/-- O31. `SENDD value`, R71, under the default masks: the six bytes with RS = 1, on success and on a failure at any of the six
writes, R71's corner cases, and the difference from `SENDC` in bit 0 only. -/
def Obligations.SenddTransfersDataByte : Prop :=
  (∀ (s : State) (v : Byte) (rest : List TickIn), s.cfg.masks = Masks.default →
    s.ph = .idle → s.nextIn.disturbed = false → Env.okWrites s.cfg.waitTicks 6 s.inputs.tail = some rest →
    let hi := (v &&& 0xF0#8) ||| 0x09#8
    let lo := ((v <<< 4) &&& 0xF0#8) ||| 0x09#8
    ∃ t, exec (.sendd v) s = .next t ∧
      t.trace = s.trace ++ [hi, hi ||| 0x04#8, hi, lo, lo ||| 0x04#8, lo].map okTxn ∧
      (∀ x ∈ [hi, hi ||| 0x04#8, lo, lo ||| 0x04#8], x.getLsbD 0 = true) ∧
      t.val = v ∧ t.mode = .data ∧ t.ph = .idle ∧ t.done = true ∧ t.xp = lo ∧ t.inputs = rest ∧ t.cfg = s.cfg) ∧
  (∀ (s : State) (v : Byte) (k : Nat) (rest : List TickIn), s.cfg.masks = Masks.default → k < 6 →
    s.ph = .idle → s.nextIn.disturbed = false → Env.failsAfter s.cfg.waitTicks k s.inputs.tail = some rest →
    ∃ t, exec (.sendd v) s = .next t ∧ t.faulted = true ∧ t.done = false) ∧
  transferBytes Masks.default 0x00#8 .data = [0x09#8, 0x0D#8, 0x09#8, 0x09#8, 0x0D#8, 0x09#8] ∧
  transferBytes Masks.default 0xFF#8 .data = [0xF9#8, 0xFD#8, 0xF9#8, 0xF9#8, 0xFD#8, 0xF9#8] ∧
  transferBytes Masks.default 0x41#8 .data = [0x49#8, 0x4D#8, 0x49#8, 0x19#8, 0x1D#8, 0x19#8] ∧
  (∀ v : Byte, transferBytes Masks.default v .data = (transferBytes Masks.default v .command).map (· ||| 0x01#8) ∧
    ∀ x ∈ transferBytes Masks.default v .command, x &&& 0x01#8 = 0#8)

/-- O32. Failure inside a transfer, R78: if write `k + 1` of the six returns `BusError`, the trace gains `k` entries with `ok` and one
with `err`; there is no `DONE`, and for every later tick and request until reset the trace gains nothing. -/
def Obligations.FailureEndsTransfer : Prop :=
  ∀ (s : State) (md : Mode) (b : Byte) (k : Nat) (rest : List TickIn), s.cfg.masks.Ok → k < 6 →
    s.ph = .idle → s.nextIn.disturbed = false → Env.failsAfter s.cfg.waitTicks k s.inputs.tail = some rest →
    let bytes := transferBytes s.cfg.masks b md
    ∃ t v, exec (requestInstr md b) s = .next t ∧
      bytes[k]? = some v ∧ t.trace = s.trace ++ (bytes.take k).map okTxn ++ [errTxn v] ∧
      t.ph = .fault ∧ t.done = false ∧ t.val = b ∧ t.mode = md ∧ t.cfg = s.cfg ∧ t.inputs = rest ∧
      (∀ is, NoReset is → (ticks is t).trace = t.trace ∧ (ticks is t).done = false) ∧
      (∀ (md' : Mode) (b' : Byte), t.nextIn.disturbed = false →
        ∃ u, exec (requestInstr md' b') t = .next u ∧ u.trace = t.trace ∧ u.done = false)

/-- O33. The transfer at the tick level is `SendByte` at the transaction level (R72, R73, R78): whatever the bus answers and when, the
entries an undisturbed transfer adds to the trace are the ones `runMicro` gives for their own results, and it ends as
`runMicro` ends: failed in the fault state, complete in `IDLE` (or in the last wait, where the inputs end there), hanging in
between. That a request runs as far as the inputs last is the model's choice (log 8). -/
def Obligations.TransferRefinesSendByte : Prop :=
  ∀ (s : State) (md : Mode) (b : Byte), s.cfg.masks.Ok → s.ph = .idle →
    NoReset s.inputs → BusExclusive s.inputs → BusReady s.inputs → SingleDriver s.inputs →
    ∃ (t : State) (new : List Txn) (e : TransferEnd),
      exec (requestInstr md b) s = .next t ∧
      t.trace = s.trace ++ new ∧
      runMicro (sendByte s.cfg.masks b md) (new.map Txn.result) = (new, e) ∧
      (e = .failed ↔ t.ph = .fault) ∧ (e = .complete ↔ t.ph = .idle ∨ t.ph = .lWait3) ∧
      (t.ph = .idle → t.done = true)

Task to complete: Give back exactly the lines above starting at the line where "there), hanging in" appears and ending at the line where "def Obligations.TransferRefinesSendByte : Prop" appears, both included, with no other lines.

Output of the exercise:
`runMicro` ends: failed in the fault state, complete in `IDLE` (or in the last wait, where the inputs end there), hanging in
between. That a request runs as far as the inputs last is the model's choice (log 8). -/
def Obligations.TransferRefinesSendByte : Prop :=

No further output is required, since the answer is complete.